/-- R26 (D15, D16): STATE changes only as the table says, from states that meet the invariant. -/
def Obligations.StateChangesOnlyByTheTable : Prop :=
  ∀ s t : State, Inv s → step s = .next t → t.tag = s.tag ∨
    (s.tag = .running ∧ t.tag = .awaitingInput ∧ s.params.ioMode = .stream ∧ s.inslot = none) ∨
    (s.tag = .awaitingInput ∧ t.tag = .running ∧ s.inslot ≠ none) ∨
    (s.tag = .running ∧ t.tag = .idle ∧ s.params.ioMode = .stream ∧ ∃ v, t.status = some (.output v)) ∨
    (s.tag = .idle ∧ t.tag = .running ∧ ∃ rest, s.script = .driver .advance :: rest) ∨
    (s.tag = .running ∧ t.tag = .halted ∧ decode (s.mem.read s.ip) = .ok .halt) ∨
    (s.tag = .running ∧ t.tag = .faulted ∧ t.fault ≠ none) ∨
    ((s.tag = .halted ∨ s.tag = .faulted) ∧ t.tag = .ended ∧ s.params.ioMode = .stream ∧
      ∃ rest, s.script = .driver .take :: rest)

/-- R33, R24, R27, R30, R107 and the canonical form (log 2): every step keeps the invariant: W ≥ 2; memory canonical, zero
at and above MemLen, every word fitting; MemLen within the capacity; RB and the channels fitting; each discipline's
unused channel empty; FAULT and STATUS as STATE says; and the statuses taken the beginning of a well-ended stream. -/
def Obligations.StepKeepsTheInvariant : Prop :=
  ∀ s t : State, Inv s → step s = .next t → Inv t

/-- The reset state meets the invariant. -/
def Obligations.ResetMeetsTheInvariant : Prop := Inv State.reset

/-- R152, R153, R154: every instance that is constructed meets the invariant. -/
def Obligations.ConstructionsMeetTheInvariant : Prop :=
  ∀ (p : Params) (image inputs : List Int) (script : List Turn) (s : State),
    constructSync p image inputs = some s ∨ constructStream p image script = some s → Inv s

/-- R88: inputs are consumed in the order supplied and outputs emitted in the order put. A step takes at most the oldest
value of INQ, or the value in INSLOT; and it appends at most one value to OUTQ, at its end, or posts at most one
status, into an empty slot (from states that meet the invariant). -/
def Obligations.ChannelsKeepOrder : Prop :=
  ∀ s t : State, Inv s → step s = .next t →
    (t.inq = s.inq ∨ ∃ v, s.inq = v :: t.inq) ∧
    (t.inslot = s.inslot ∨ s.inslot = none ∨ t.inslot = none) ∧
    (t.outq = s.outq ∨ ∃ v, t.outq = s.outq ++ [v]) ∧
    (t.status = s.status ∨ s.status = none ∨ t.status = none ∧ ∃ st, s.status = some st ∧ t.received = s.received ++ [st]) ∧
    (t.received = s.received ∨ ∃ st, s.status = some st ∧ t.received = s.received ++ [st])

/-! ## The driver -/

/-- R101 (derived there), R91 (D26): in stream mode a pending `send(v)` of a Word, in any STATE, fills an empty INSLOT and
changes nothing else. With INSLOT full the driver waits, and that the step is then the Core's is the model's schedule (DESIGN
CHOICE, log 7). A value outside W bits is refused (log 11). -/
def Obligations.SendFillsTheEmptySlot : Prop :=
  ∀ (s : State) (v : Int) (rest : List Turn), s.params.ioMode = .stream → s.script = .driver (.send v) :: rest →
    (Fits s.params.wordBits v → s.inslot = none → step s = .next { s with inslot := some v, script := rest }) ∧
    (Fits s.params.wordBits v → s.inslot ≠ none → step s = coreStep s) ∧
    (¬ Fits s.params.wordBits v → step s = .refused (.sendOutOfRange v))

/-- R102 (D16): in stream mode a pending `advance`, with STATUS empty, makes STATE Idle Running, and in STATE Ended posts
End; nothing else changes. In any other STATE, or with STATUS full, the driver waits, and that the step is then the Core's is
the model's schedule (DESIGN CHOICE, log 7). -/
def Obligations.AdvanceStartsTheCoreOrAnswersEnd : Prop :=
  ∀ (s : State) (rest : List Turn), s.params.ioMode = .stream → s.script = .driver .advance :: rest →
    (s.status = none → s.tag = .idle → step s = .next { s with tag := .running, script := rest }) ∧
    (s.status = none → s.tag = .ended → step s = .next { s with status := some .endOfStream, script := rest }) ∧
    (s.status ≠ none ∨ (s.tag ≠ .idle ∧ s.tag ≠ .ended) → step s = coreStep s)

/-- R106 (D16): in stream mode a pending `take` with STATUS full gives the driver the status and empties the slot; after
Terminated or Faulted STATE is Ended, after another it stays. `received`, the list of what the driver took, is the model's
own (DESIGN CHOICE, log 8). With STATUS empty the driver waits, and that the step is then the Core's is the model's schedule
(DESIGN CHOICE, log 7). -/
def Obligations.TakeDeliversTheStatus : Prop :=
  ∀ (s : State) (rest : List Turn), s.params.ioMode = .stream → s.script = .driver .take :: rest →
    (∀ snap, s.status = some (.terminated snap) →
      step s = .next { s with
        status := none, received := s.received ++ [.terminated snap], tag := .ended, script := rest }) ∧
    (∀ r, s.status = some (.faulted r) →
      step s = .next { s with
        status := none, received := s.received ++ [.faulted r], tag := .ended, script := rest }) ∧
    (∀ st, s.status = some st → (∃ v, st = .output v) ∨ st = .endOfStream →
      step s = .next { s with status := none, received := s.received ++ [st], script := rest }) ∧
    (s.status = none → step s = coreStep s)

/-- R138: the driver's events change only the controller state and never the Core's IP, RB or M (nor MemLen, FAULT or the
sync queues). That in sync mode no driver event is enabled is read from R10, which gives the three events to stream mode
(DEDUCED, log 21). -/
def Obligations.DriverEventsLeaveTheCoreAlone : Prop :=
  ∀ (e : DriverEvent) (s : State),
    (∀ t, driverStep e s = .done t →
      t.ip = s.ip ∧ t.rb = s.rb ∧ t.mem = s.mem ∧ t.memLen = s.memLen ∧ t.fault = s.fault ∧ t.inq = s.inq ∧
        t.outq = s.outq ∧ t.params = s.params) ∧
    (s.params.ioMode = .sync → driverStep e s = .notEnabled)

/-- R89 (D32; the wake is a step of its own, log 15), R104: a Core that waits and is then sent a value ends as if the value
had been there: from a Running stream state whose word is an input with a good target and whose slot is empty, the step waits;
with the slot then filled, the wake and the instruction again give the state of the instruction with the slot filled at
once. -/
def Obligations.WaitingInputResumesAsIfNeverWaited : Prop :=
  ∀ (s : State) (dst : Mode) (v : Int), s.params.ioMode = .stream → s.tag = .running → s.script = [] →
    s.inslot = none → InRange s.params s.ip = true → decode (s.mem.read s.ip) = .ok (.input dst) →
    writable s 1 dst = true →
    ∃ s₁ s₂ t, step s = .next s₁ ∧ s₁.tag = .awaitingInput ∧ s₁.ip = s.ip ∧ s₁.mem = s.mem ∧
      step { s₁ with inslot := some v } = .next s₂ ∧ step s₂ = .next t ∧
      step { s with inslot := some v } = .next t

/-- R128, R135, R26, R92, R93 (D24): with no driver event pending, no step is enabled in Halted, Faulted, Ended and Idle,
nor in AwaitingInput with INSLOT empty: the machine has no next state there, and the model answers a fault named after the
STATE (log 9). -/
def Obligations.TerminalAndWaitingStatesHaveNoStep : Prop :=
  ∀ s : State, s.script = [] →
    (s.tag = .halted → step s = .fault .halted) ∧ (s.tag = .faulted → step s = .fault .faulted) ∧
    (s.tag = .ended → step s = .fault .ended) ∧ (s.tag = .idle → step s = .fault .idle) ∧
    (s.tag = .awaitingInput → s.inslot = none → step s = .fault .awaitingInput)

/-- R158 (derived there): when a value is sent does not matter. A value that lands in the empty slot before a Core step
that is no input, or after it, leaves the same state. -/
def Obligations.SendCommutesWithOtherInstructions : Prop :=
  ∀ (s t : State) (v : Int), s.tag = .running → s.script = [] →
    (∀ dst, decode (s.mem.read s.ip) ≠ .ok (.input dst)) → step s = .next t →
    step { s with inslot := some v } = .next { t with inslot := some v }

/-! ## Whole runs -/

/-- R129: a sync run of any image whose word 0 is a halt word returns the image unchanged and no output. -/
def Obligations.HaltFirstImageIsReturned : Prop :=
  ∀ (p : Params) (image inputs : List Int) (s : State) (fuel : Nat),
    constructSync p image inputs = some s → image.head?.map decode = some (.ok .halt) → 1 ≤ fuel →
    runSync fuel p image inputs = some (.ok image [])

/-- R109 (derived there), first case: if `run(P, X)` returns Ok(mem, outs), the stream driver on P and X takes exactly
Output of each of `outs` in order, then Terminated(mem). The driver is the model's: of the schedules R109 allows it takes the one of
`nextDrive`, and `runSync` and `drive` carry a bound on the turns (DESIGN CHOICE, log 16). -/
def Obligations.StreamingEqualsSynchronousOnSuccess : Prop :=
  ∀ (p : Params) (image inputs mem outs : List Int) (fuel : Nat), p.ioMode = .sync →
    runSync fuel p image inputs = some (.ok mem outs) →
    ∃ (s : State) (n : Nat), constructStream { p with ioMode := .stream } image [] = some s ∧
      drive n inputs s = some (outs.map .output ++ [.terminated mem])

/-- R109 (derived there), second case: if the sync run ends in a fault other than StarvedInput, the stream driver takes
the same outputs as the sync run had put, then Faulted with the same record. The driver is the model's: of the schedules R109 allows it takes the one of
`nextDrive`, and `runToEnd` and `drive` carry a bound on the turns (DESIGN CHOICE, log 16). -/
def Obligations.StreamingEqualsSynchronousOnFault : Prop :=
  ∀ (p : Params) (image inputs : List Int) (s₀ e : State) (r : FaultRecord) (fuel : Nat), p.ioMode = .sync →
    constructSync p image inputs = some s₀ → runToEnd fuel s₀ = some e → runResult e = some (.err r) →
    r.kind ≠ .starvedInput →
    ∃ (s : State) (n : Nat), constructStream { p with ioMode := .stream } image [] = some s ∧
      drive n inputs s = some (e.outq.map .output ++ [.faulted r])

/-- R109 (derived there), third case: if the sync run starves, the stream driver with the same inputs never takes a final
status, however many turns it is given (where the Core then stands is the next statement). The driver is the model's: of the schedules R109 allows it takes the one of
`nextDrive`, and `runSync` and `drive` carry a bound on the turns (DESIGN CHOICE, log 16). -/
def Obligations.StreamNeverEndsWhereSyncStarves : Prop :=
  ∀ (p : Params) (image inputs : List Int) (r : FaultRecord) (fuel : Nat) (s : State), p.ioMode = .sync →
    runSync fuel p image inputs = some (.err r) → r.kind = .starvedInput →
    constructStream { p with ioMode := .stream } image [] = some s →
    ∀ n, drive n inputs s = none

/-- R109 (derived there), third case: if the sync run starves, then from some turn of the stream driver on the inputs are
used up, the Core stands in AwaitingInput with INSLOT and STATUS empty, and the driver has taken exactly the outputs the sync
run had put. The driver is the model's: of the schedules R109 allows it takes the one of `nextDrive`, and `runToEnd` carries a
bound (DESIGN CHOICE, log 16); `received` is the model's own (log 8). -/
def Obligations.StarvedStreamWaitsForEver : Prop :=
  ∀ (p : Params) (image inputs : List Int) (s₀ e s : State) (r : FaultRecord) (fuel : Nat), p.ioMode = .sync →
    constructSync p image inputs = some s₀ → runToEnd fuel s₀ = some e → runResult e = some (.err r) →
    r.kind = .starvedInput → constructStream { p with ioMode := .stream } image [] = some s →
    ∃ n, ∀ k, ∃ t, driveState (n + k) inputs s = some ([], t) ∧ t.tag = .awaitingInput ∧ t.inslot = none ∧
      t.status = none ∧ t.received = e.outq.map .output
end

= = = = = = =

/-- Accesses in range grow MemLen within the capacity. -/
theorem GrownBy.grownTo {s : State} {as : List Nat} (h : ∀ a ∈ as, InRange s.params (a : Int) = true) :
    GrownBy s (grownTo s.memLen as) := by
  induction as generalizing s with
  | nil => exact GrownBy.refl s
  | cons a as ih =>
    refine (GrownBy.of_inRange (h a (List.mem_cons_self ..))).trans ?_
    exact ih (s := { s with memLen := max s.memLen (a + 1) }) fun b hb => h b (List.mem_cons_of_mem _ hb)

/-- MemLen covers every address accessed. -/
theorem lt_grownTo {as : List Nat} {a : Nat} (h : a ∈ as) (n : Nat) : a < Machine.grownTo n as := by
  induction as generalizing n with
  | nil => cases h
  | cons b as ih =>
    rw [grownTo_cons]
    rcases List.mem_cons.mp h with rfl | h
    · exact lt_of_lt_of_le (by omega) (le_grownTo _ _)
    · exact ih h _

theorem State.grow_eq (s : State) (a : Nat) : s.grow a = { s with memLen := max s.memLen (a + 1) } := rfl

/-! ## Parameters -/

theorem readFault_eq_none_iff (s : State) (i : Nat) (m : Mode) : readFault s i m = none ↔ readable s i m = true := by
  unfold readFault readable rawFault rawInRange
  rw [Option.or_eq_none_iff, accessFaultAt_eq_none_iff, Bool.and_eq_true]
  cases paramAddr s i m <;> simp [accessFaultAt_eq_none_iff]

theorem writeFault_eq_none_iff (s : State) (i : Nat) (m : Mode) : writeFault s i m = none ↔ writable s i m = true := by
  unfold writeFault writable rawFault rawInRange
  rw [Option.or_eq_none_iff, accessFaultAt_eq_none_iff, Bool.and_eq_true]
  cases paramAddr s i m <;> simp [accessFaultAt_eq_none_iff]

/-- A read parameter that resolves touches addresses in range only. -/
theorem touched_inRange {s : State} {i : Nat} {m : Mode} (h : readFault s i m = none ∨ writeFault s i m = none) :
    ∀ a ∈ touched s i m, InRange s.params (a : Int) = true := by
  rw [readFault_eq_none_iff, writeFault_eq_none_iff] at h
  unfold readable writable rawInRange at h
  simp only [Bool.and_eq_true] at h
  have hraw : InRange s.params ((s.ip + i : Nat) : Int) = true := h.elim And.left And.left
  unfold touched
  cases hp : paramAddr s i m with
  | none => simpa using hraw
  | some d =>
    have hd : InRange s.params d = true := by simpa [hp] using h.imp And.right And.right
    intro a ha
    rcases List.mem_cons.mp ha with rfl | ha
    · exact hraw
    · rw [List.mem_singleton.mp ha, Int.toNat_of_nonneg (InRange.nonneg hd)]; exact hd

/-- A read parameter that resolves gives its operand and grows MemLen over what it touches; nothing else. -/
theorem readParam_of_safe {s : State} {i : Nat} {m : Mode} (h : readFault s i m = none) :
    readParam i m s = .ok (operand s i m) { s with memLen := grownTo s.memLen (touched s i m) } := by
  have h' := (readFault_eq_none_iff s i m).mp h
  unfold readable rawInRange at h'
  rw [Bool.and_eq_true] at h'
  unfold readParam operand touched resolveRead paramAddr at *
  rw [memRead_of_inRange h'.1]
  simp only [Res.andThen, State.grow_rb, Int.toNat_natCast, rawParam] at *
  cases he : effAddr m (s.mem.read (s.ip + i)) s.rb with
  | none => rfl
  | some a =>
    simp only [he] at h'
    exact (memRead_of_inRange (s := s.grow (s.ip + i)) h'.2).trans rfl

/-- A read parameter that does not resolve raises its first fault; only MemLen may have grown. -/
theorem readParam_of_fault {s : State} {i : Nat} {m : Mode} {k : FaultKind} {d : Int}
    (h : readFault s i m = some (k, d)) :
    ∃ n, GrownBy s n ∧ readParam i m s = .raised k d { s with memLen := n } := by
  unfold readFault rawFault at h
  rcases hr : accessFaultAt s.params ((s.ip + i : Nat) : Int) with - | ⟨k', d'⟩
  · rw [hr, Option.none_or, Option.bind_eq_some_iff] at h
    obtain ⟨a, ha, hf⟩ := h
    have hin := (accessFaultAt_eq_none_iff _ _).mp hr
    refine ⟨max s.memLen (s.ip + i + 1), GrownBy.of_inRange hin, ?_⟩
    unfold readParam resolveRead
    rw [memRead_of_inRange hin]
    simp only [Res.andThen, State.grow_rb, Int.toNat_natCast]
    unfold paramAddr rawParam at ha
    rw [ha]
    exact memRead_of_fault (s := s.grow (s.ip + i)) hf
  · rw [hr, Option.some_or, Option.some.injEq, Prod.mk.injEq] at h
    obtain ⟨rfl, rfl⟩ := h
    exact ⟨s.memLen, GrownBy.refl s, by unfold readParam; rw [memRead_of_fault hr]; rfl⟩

= = = = = = =

* Exercise aim *
For this exercise, please output exactly the lines above starting at the line with "readFault s i m = none)" and ending at the line with "rw [memRead_of_inRange h'.1]", ends included.

* Written answer *
theorem readParam_of_safe {s : State} {i : Nat} {m : Mode} (h : readFault s i m = none) :
    readParam i m s = .ok (operand s i m) { s with memLen := grownTo s.memLen (touched s i m) } := by
  have h' := (readFault_eq_none_iff s i m).mp h
  unfold readable rawInRange at h'
  rw [Bool.and_eq_true] at h'
  unfold readParam operand touched resolveRead paramAddr at *
  rw [memRead_of_inRange h'.1]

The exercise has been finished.